In the following steps, we basically set up the data that we need.

In [1]:
from __future__ import division

# Standard library imports
import os
from collections import defaultdict
import cPickle as pickle
import string

# Third party imports
import configobj
import numpy
import pandas
from numpy.random import randint, dirichlet, rand
from numpy import ones, zeros, unique, empty
from scipy.sparse import coo_matrix
from gustav.samplers import fortransamplers

# Local imports
from utils import utils, topicmodels

Create some helper classes and functions.

In [2]:
class MakeVocab(object):
    
    '''
    A class to make a vocabulary.
    '''
    
    @classmethod
    def new(cls, word_list):
        
        return cls(word_list)
    
    def __init__(self, word_list):
        
        self.word_list = word_list
        
        self.V = len(word_list)
    
        self.word2index = {w:i for i,w in enumerate(word_list)}
        self.index2word = {i:w for i,w in enumerate(word_list)}

        
def text_to_words(text, vocabulary):
    '''Extract words from a text'''
    return [word 
            for word in utils.tokenize(text) 
            if word in vocabulary.word2index]
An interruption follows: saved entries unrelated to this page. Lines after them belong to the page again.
-- ==== Sys2Proof/Machine/PrivEvents.lean ====
section
/-!
DEFINITION. Sys2Proof/Machine/PrivEvents.lean: the privileged memory packets: range invalidate, page ready and generation, and their
acknowledgement (R27, R92, R96, R97, R232, R263, R325, R367 to R369).
-/

namespace Sys2Proof.Machine

/-! ### Removing translations (R96, R368, R369) -/

/-- The 64 KiB page is in the range of a packet. -/
def pkCovers (p : List Word) (page : Nat) : Bool := decide (pkPage p ≤ page ∧ page < pkPage p + pkPages p)
/-- An entry of a TLB covers a page of a packet's range. -/
def TlbEntry.inRange (p : List Word) (e : TlbEntry) : Bool :=
  let n := 2 ^ (pageBits e.level - 16)
  e.asid == pkAsid p && decide (e.page * n < pkPage p + pkPages p ∧ pkPage p < e.page * n + n)
/-- Remove entries from every core TLB, walk-ahead TLB and stack core TLB. [log 51: DESIGN CHOICE] -/
def State.dropTlb (s : State) (gone : TlbEntry → Bool) : State :=
  let keep : List TlbEntry → List TlbEntry := fun l => l.filter fun e => !gone e
  { s with
    cores := s.cores.map fun x => (x.1, { x.2 with tlb := keep x.2.tlb })
    clusters := s.clusters.map fun x => (x.1, { x.2 with wtlb := keep x.2.wtlb })
    stackCores := s.stackCores.map fun x => (x.1, { x.2 with tlb := keep x.2.tlb }) }
/-- The own step of a privileged packet of a queue. -/
def State.privStep (s : State) (slot kind : Nat) (f : List Word → State → State) : Res :=
  match (s.slot slot).started with
  | none => .next s
  | some st =>
    if st.expanded || pkKind st.pkt != kind then .next s
    else
      let (n, s) := (f st.pkt s).nextSeq
      .next (s.modStarted slot fun st => { st with expanded := true, issueNo := n })

/-- `RANGE_INVALIDATE`: ISEQ rises and every TLB loses the entries of the range (R96, R368). -/
def execRangeInvalidate (slot : Nat) (s : State) : Res :=
  s.privStep slot 0x10 fun p s =>
    (s.modSpace (pkAsid p) fun x => { x with iseq := (x.iseq + 1) % 2 ^ 32 }).dropTlb (TlbEntry.inRange p)

/-- `GENERATION`: the space's generation is replaced; entries and walks left from an earlier use of its new value go first (R369). [log 51: DESIGN CHOICE] -/
def execGeneration (slot : Nat) (s : State) : Res :=
  s.privStep slot 0x12 fun p s =>
    let g := bits (pdw p 1) 0 16
    let s := s.dropTlb fun e => e.asid == pkAsid p && e.gen == g
    let s : State := { s with cores := s.cores.map fun x =>
      (x.1, { x.2 with walks := x.2.walks.filter fun w => !(w.asid == pkAsid p && w.gen == g) }) }
    s.modSpace (pkAsid p) fun x => { x with gen := g }

/-! ### Page ready (R92, R97) -/

/-- A block's teams and matrix stream that wait for a page of the range go on (R92, R232, R236, R367). -/
def Block.pageReady (p : List Word) (b : Block) : Block :=
  let out : List Nat → List Nat := fun l => l.filter fun page => !pkCovers p page
  { b with
    teams := b.teams.map fun (x : Nat × Team) => (x.1, { x.2 with park := x.2.park.filter fun k => !pkCovers p (k.va % 2 ^ 57 / 65536) })
    seq := b.seq.map fun q =>
      { q with
        running := q.running.map fun m => { m with missing := out m.missing }
        xfers := q.xfers.map fun x => { x with posted := (x.posted.filter fun page => !pkCovers p (page % 2 ^ 41)) }
        fetchWait := q.fetchWait.filter fun page => !pkCovers p page } }
/-- A wait on a page of the range ends. -/
def unwait (p : List Word) (w : Option Nat) : Option Nat := w.filter fun page => !pkCovers p page
/-- A queue that waits for a page of the range goes on: its next slot, its packet, its launches (R27, R28, R373). -/
def QueueSlot.pageReady (p : List Word) (q : QueueSlot) : QueueSlot :=
  { q with
    wait := unwait p q.wait
    started := q.started.map fun st => { st with wait := unwait p st.wait }
    launches := q.launches.map fun l => { l with wait := unwait p l.wait } }
/-- Everything of an address space that waits for a page of the range goes on. -/
def State.pageReady (s : State) (p : List Word) : State :=
  let a := pkAsid p
  let blk : Block → Block := fun b => if b.asid = a then b.pageReady p else b
  { s with
    cores := s.cores.map fun x => (x.1, { x.2 with block := x.2.block.map blk })
    saved := s.saved.map fun x => { x with block := blk x.block }
    clusters := s.clusters.map fun x =>
      (x.1, { x.2 with
        setq := x.2.setq.map fun (o : SetOp) =>
          if o.asid = a then { o with posted := o.posted.filter fun page => !pkCovers p page } else o
        sets := x.2.sets.map fun (y : Nat × SetObj) => (y.1, if y.2.asid = a then { y.2 with asked := unwait p y.2.asked } else y.2) })
    slots := s.slots.map fun x => (x.1, if x.2.asid = a then x.2.pageReady p else x.2)
    inbound := s.inbound.map fun x => if x.asid = a then { x with wait := unwait p x.wait } else x }
/-- `PAGE_READY`: every access parked on a page of the range is released to translate again (R97). -/
def execPageReady (slot : Nat) (s : State) : Res := s.privStep slot 0x11 fun p s => s.pageReady p

/-! ### Acknowledgement (R96, R97) -/

/-- An access before order number n may still use an earlier translation. -/
def Team.translated (tm : Team) (n : Nat) : Bool :=
  (tm.stb.any fun r => decide (r.seq < n) && (match r.loc with | .pa _ => true | .sp _ _ => false))
  || (tm.claim.any fun c => c.answer.isNone)
  || tm.pend.any fun p => decide (p.seq < n) && match p.kind with
    | .load lanes _ _ _ _ _ _ _ none => lanes.any fun a => match a.loc with | .pa _ => true | .sp _ _ => false
    | .atom left _ _ _ => left != 0
    | _ => false
/-- Every access of an address space that translated before order number n has completed. -/
def State.accessesDone (s : State) (asid n : Nat) : Bool :=
  let quiet : Block → Bool := fun b => b.asid != asid || b.teams.all fun x => !x.2.translated n
  (s.cores.all fun x => match x.2.block with
    | none => true
    | some b => quiet b && (b.asid != asid || x.2.path.all fun r => decide (n ≤ r.seq)))
  && s.saved.all fun x => quiet x.block && (x.block.asid != asid || x.path.all fun r => decide (n ≤ r.seq))

/-- `INVALIDATE_ACK`: a privileged packet is acknowledged once the accesses that it affects have completed; its completion word rises
by 1. -/
def execInvalidateAck (slot : Nat) (s : State) : Res :=
  let q := s.slot slot
  match q.started with
  | none => .next s
  | some st =>
    if !st.expanded || st.acked || st.wait.isSome || !pkPriv st.pkt
        || !(pkKind st.pkt == 0x11 || s.accessesDone (pkAsid st.pkt) st.issueNo) then .next s
    else
      let ack := fun (s : State) => s.modStarted slot fun st => { st with acked := true, effect := true }
      match pkWord st.pkt with
      | none => .next (ack s)
      | some va => match s.wordStep q.engine q.asid va (fun x => x + 1) true with
        | .wait => .next (s.askVa q.engine q.asid va 8)
        | .miss va s => .next (s.waitFor slot va true)
        | .fail code va => .next (s.failStarted slot { st with effect := true } code va false)
        | .ok s => .next (ack s)

end Sys2Proof.Machine
end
class WordAssociations(object):
    
    '''
    An class to store the word association data in a dict of dict format, e.g
    
    associations['stimulus']['associate'] = count
    
    where `count` gives the number of times that `associate` was listed
    as an associate of `stimulus`.
    
    '''
    

    def __init__(self, word_associations_data):
        
        self.word_associations_data = word_associations_data
            
        self.build_associations()

    def build_associations(self):
        
        '''
        Return dictionary whose keys are the stimulus words, and
        whose values are the dictionaries whose keys are the associate
        words and whose values are the frequencies of their association 
        with the stimulus word.
        
        Thus,
        
        self.associations['foo']['bar'] 
        
        gives the number of times the word 'bar' was said to be 
        associated with the word 'foo'.

        Note: We will convert all stimulus words to lowercase. This 
        will in effect fold stimulus words that are upper or lower case 
        variants of one another. 
        
        This is not really an issue, however, because this  
        will only affect one word, Sunday/sunday, as can be verified below with
        self.check_stimulus_words_case()
        
        We will also fold all associate words to lower case. Thus, an 
        associate 'foo' is treated as identical to 'Foo'.
        
        '''
        
        self.associations = defaultdict(lambda : defaultdict(int))
        
        for row in self.word_associations_data:
            
            subject, stimulus, assoc1, assoc2, assoc3 = row.split(';')
            
            for associate in (assoc1, assoc2, assoc3):
                
                # We will make all stimulus words lowercase
                # Effectively folding stimulus words
                self.associations[stimulus.lower()][associate.lower()] += 1
                
                
    def check_stimulus_words_case(self):
        
        '''
        Return the list of stimulus words that are upper/lower case
        variants of one another. For example, if one stimulus word is
        'Foo' and the other is 'foo', this will be returned.

        '''
        
        stimuli = defaultdict(dict)
        
        for row in self.word_associations_data:
            
            _, stimulus, _, _, _ = row.split(';')
            
            stimuli[stimulus.lower()][stimulus] = None    
                
        
        return filter(lambda items: len(items[1]) > 1, stimuli.items())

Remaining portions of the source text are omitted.